It is certainly not by chance that, in a more general sense, the use of error bounds plays a very important role for solving KKT systems or other problems that have nonisolated solutions. Such problems with nonisolated solutions may arise, for example, if we consider optimization problems with nonisolated primal solutions, systems of equations and inequalities, complementarity problems, multicriteria optimization, KKT conditions or Fritz John conditions (Dorsch et al. 2013) for generalized Nash equilibrium problems. In such cases a first task is to design appropriate algorithms that allow a certain stabilization or regularization (for example see Behling and Fischer 2012; Dong and Fischer 2006; Facchinei et al. 2014; Kanzow et al. 2004, [IS 13]), where we would like to explicitly mention the breakthrough in Yamashita and Fukushima (2001) by means of an appropriate regularization within the Levenberg–Marquardt method. In some cases, it is also not obvious how one can construct a computable local error bound (with $\gamma =1$) or under which sufficient conditions such a bound exists, see Dreves et al. (2014), Facchinei et al. (1998b), Fischer and Shukla (2008), Izmailov and Solodov (2014) and [IS 11] for corresponding results.

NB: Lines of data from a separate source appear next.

-- ==== Sys2Proof/Packets.lean ====
section
/-! DEFINITION. The data that a device event brings with it from outside the issuing harts: packets of other devices,
host requests, the choices of a dispatcher. Every type is plain data. -/
namespace Sys2Proof

/-- Where a dispatcher puts one hart: core, context, lowest lane, offset of the TCM slice in the core's TCM and of the
task's scratchpad allocation in the cluster's scratchpad (R106, R20, R21). -/
structure Place where
  core : Nat
  ctx : Nat
  lane0 : Nat
  tcm : Nat
  spad : Nat
deriving DecidableEq, Repr

/-- What happens at a bounce channel's ring (R385): a slot of the host arrives with all its bytes, a transfer is aborted,
or the device sends the staging slot `dc` of payload length `len`. -/
inductive SlotInput where
  | arrives (bytes : List Byte)
  | aborted
  | send (len : Nat)
deriving DecidableEq, Repr

/-- A firmware image that Thatum verifies at reset (R183): its bytes, its version, its signature. -/
structure BootImage where
  code : List Byte
  version : Nat
  sig : List Byte
deriving DecidableEq, Repr

/-- The stages of the boot sequence (R386): reset with the images to verify, the end of verification with the keying of the die-to-die
links, the end of memory initialisation, the end of link training. -/
inductive BootStep where
  | start (images : List BootImage)
  | verify
  | memory
  | links
deriving DecidableEq, Repr

/-- A class-3 plane control packet (R131, R135): the plane it concerns, a slice erased from a frame onward, or the frame counter. -/
inductive PlaneMsg where
  | degraded (plane slice frame : Nat)
  | resync (plane frame : Nat)
deriving DecidableEq, Repr

/-- One packet that waits at an input of a slice switch in a frame: the destination value that the slice has read from its preamble
(R133); `last` says that its last flit passes in this frame (R134). -/
structure PortReq where
  inp : Nat
  dest : BitVec 12
  last : Bool
deriving DecidableEq, Repr

/-- What a requester's leaf says of a far datum, as a full header carries it (R140). -/
structure FarTag where
  world : Nat
  lworld : Nat
  enc : Nat
deriving DecidableEq, Repr

/-- WR: a write of `data` from local physical address `addr` upward; `seq` is its packet's sequence number (R142, R143). -/
structure WrReq where
  seq : Nat
  tag : FarTag
  addr : Nat
  data : List Byte
deriving DecidableEq, Repr

/-- RD: a read of `len` bytes (R142). -/
structure RdReq where
  rid : Nat
  tag : FarTag
  addr : Nat
  len : Nat
deriving DecidableEq, Repr

/-- The payload of a read response: the bytes, or the WORLD refusal of R170 with its cause. -/
inductive RdResult where
  | data (bytes : List Byte)
  | world (cause : Nat)
deriving DecidableEq, Repr

/-- RDR; `world` is the world of the request (R140). -/
structure RdReply where
  rid : Nat
  res : RdResult
  world : Nat := 0
deriving DecidableEq, Repr

/-- The operation of a read-modify-write, in the order of R248; `cas` is code 9. -/
inductive AmoOp where
  | add | and | or | xor | min | max | minu | maxu | swap | cas
deriving DecidableEq, Repr, Inhabited

/-- AMO: `cmp` is the compared value of a `cas` (R142, R144). -/
structure AmoReq where
  rid : BitVec 16
  tag : FarTag
  addr : Nat
  op : AmoOp
  arg : Word
  cmp : Word
deriving DecidableEq, Repr

/-- The payload of an atomic response (R142, R144, R170, R176). -/
inductive AmoResult where
  | old (v : Word)
  | unknown
  | world (cause : Nat)
  | keystream
deriving DecidableEq, Repr, Inhabited

/-- AMOR; `world` is the world of the request (R140). -/
structure AmoReply where
  rid : BitVec 16
  res : AmoResult
  world : Nat := 0
deriving DecidableEq, Repr

/-- WACK: the seq of the last write acknowledged and the count of consecutive writes ending there (R142); `refused` is the cause of
the WORLD refusal that the home answers, 0 where the writes were performed (R170, log 36); `world` is the world of the writes (R140). -/
structure WackMsg where
  seq : Nat
  count : Nat
  refused : Nat := 0
  world : Nat := 0
deriving DecidableEq, Repr

/-- A sleeve: the device whose directory holds it, its directory entry, its world (R148). -/
structure SleeveId where
  home : Nat
  index : Nat
  world : Nat := 0
deriving DecidableEq, Repr

/-- The transit record of an end passed through another sleeve (R150): its world, its gen at the passing hart, and its next
item sequence (a send end) or next sequence to deliver (a receive end); `loc` is the receive end's device as a passed send
end knew it, or the device of the forwarding entry of a passed receive end. -/
structure Transit where
  sl : SleeveId
  recv : Bool
  world : Nat
  gen : Nat
  next : Nat
  loc : Nat
  taken : Nat
deriving DecidableEq, Repr

/-- SLI: item number `seq` of sleeve `sl`, with its poison mark, and its transit record where it is a cuff (R142, R149, R150). -/
structure SleeveItem where
  sl : SleeveId
  seq : Nat
  value : Word
  poison : Bool
  cuff : Option Transit
deriving DecidableEq, Repr

/-- SLC: the messages of R149, R151 and R152. -/
inductive SleeveCtl where
  /-- to the home: an end has attached at the sending device with this gen; a send end brings its next item sequence -/
  | attach (sl : SleeveId) (recv : Bool) (gen next : Nat)
  /-- from the home to the send end's holder: where the receive end is, at which gen -/
  | location (sl : SleeveId) (dev gen : Nat)
  /-- from the home to the forwarding entry that the end left at a gen: forward to this device -/
  | forward (sl : SleeveId) (dev gen : Nat)
  /-- from the send end's holder to the home: its next item sequence, now that it uses the location of a gen -/
  | next (sl : SleeveId) (s gen : Nat)
  /-- from the home to the forwarding entry that the end left at a gen: forward items below s, then drop -/
  | upto (sl : SleeveId) (s gen : Nat)
  /-- to the send end's holder: item `seq` lies in a receive buffer or forwarding entry -/
  | landed (sl : SleeveId) (seq : Nat)
  /-- to the home and on to the send end's holder: `slrecv` has taken this many items, so a credit returns -/
  | credit (sl : SleeveId) (taken : Nat)
  /-- to the home or the other end's holder: this end is closed; a send end brings the number of items it sent -/
  | closed (sl : SleeveId) (recv : Bool) (sent : Nat)
  /-- to the home and on to the holder of the named end (`recv` true: the receive end): the other end is lost -/
  | orphan (sl : SleeveId) (recv : Bool)
deriving DecidableEq, Repr

/-- The sleeve that a control message is about. -/
def SleeveCtl.sl : SleeveCtl → SleeveId
  | .attach sl _ _ _ | .location sl _ _ | .forward sl _ _ | .next sl _ _ | .upto sl _ _ | .landed sl _ | .credit sl _ | .closed sl _ _
  | .orphan sl _ => sl

/-- TLR: one record on its way to its destination buffer (R159); `world` is the world of its hart (R140). -/
structure TailorRec where
  gid : Nat
  epoch : Nat
  mmap : BitVec 512
  src : Nat
  idx : Nat
  how : Nat
  buf : Nat
  data : List Byte
  world : Nat := 0
deriving DecidableEq, Repr

/-- What a member tells the others of one of its records: key and weight (`rprun`) or the destination entry (`rpdisp`), and
whether it holds a poisoned word (R156, R158, R339). -/
structure RecKey where
  key : Nat
  weight : Nat
  dest : Half
  poison : Bool
deriving DecidableEq, Repr

/-- What a member brings to the exchange of counts (R155 to R158, R338); `rlen` is its record length. -/
structure TailorInput where
  disp : Bool
  policy : Nat
  rlen : Nat
  caps : List Nat
  spill : List Nat
  recs : List RecKey
  bad : Bool
deriving DecidableEq, Repr

/-- TLC: tailoring control (R142): a member's part in the exchange, its word that its overflow list has been checked, the
landing of one record at its destination, and an operation ended with a status; each with the world of its hart (R140). -/
inductive TailorCtl where
  | exchange (gid epoch : Nat) (mmap : BitVec 512) (inp : TailorInput) (world : Nat)
  | ready (gid epoch : Nat) (mmap : BitVec 512) (world : Nat)
  | outcome (gid epoch : Nat) (mmap : BitVec 512) (idx world : Nat)
  | ended (gid epoch : Nat) (mmap : BitVec 512) (status world : Nat)
deriving DecidableEq, Repr
def TailorCtl.world : TailorCtl → Nat
  | .exchange _ _ _ _ w | .ready _ _ _ w | .outcome _ _ _ _ w | .ended _ _ _ _ w => w

/-- BAR: an arrival at the coordinator of command `op` of hart 8·core + context, or the close of an episode toward a participant (R326). -/
inductive BarMsg where
  | arrive (world id n op hart : Nat)
  | close (world op : Nat)
deriving DecidableEq, Repr
def BarMsg.world : BarMsg → Nat
  | .arrive w _ _ _ _ | .close w _ => w

/-- CLM: units of one 256-byte block, each with whether it is to be written, in rising element order; `group` is how many units make
one element (R142, R176, R178). -/
structure ClmReq where
  rid : Nat
  tag : FarTag
  group : Nat
  units : List (Nat × Bool)
deriving DecidableEq, Repr

/-- The answer for one unit (R142); a refusal brings the cause of its WORLD (R170, R178). -/
inductive UnitResult where
  | claimed | set | clear
  | refused (cause : Nat)
deriving DecidableEq, Repr

/-- CLMR: per unit the result and the nonce and gen of its region (R142, R178); `world` is the world of the request (R140). -/
structure ClmReply where
  rid : Nat
  units : List (UnitResult × Word × Half)
  world : Nat := 0
deriving DecidableEq, Repr

/-- A CXL.io request to BAR0 (R181, R379): direction, size in bytes, offset, data, T bit and requesting TDI's world. -/
structure HostReq where
  write : Bool
  size : Nat
  off : Nat
  data : Word
  tbit : Bool
  tdi : Nat
deriving DecidableEq, Repr

/-- Where an ECC error strikes (R211): a memory word by its key divided by 8, a register of a hart by file (0 x and 6 h of the level in
use, 1 v, 2 m, 3 c, 4 z, 5 a CSR, 7 tb, 8 k, 9 an entry of the modulus table, 10 to 12 x and 13 to 15 h of user, supervisor and machine
level, 16 the pc, 17 to 19 entries of the nest and 20 to 22 ldest and lidx of user, supervisor and machine level, 23 the window limits, 24 an
entry of the profile table) and number, a line whose MAC fails, a register of register space by its offset, or unowned or firmware state. -/
inductive EccTarget where
  | word (key8 : Nat)
  | reg (hart file num : Nat)
  | line (key64 : Nat)
  | firmware
  | page (off : Nat)
deriving DecidableEq, Repr

/-- A secured SPDM or TDISP message over DOE (R180). -/
inductive SpdmMsg where
  | getMeasurements
  | ideKey
  | lockTdi (world : Nat)
  | startTdi (world : Nat)
  | stopTdi (world : Nat)
deriving DecidableEq, Repr

/-- A CXL.mem request of one 64-byte line at a host-managed address (R378, R212). -/
structure CxlReq where
  write : Bool
  addr : Nat
  data : List Byte
  poison : Bool
deriving DecidableEq, Repr

/-- A queue binding with its code image at local physical `base`, `len` bytes (R107, R185). -/
structure BindReq where
  queue : Nat
  world : Nat
  cls : Nat
  serial : Bool
  home : Nat
  base : Nat
  len : Nat
deriving DecidableEq, Repr

/-- What a peer sends as a session with it starts anew: its next atomic id (R145) and its measurements (R179). -/
structure SessionOffer where
  peer : Nat
  next : BitVec 16
  meas : List Byte
deriving DecidableEq, Repr

end Sys2Proof
end

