/-- What a read of a CSR returns; none for a number that the map does not list. -/
def State.csrValue (s : State) (c : Nat) : Option Word :=
  let h := s.cur
  let w := s.worlds[h.world.toNat]
  let win := h.bankOf h.strap.pl
  if 0x010 ≤ c ∧ c < 0x020 then some ((h.hook (BitVec.ofNat 4 c)).setWidth 64)
  else if 0x020 ≤ c ∧ c < 0x026 then some (h.csr.lcnt.getD (c - 0x020) 0)
  else if 0x026 ≤ c ∧ c < 0x02C then some (h.bank.lidx.getD (c - 0x026) 0)
  else if 0x140 ≤ c ∧ c < 0x160 then some (win.readX (BitVec.ofNat 5 (c - 0x140)))
  else if 0x160 ≤ c ∧ c < 0x170 then some ((win.readH (BitVec.ofNat 4 (c - 0x160))).setWidth 64)
  else match c with
  | 0x000 => some s.fcsrSeen
  | 0x001 => some h.csr.vlSeen
  | 0x002 => some (h.csr.vtypeSeen.setWidth 64)
  | 0x003 => some h.csr.vstart
  | 0x004 => some h.csr.vlmaxSeen
  | 0x005 => some h.csr.vsbSeen
  | 0x006 => some h.csr.srseed
  | 0x007 => some h.csr.srdraw
  | 0x008 => some h.csr.ctfloor
  | 0x009 => some (h.bank.ldest.setWidth 64)
  | 0x00A => some h.csr.brstep
  | 0x031 => some h.csr.slstat
  | 0x040 => some s.cycle
  | 0x041 => some h.csr.instret
  | 0x042 => some s.time
  | 0x050 => some s.hwid
  | 0x105 => some h.csr.hvl
  | 0x106 => some h.csr.hvtype
  | 0x107 => some h.csr.hvstart
  | 0x108 => some h.csr.srvec
  | 0x109 => some h.csr.sresume
  | 0x10A => some h.csr.stimecmp
  | 0x110 => some w.ecorr
  | 0x111 => some w.eunc
  | 0x112 => some w.epois
  | 0x113 => some w.elink
  | 0x114 => some w.eviol
  | 0x118 => some w.ptroot
  | 0x119 => some (if w.tlbinv.isSome then 1 else 0)
  | 0x11A => some h.csr.poolmap
  | 0x11B => some w.rgtab
  | 0x11C => some (if w.rgkey.isSome then 1 else 0)
  | 0x11D => some w.spres
  | 0x180 => some (h.status .supervisor)
  | 0x181 => some h.strap.tvec
  | 0x182 => some h.strap.epc
  | 0x183 => some h.strap.cause
  | 0x184 => some h.strap.detail
  | 0x380 => some (h.status .machine)
  | 0x381 => some h.mtrap.tvec
  | 0x382 => some h.mtrap.epc
  | 0x383 => some h.mtrap.cause
  | 0x384 => some h.mtrap.detail
  | 0x3A0 => some s.thatum.alpol
  | 0x3C0 => some (w.attr.setWidth 64)
  | _ => none

/-- CSRs whose every field is RO (R264). -/
def csrReadOnly (c : Nat) : Bool :=
  [0x001, 0x002, 0x004, 0x031, 0x040, 0x041, 0x042, 0x050, 0x3C0].contains c || (0x010 ≤ c && c < 0x020) || (0x026 ≤ c && c < 0x02C) ||
    (0x110 ≤ c && c < 0x115)

/-- The number under which the poison of a CSR stands: ldest and lidx0 to lidx5, of which each level has its own (R196), stand 4,096
times the level higher. -/
def Level.csrKey (l : Level) (c : Nat) : Nat := if c = 0x009 ∨ (0x026 ≤ c ∧ c < 0x02C) then c + 4096 * l.bits.toNat else c
/-- Whether a CSR is poisoned (R211): a hook, a register of the window's bank, or one marked so; an ldest that names a register has been
written since. -/
def Hart.csrPoison (h : Hart) (c : Nat) : Bool :=
  if 0x010 ≤ c ∧ c < 0x020 then h.ph (BitVec.ofNat 4 c)
  else if 0x140 ≤ c ∧ c < 0x160 then (h.bankOf h.strap.pl).poisonX (BitVec.ofNat 5 (c - 0x140))
  else if 0x160 ≤ c ∧ c < 0x170 then (h.bankOf h.strap.pl).poisonH (BitVec.ofNat 4 (c - 0x160))
  else h.pcsr.contains (h.level.csrKey c) && (c != 0x009 || h.bank.ldest == 0)

/-- Applies a change to the unbanked CSRs of the issuing hart. -/
def State.modCsr (s : State) (f : Csrs → Csrs) : State := s.modCur fun h => { h with csr := f h.csr }
def State.modTrap (s : State) (l : Level) (f : TrapCsrs → TrapCsrs) : State := s.modCur fun h => h.setTrapCsrs l (f (h.trapCsrs l))
/-- Applies a change to the bank that sstatus.pl names (R194). -/
def State.modWindow (s : State) (f : Bank → Bank) : State := s.modCur fun h => h.modBank h.strap.pl f

/-- The poison of a CSR after a write of it (R212). -/
def State.markCsr (s : State) (c : Nat) (p : Bool) : State :=
  if 0x140 ≤ c ∧ c < 0x160 then (if p then s.modWindow fun b => b.writeX (BitVec.ofNat 5 (c - 0x140)) 0 true else s)
  else if 0x160 ≤ c ∧ c < 0x170 then (if p then s.modWindow fun b => b.markH (BitVec.ofNat 4 (c - 0x160)) else s)
  else s.modCur fun h => { h with pcsr := if p then insertSorted (h.level.csrKey c) h.pcsr else h.pcsr.filter (· != h.level.csrKey c) }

In view of these works on problems with nonisolated solutions the question arises whether in those more general problems a criticality notion is useful or not. More importantly, do globally convergent algorithms for those problems exhibit the tendency to converge slowly to certain solutions. In analogy to the case of nonunique multipliers one could think that criticality of a solution of a more general problem means that, for this solution, there is no local error bound with $\gamma =1$. However, before making a conjecture, it appears to be advisable to further clarify the criticality of multipliers and their influence on the global convergence behavior of algorithms. Also note that by another description of the feasible set the degeneracy may vanish.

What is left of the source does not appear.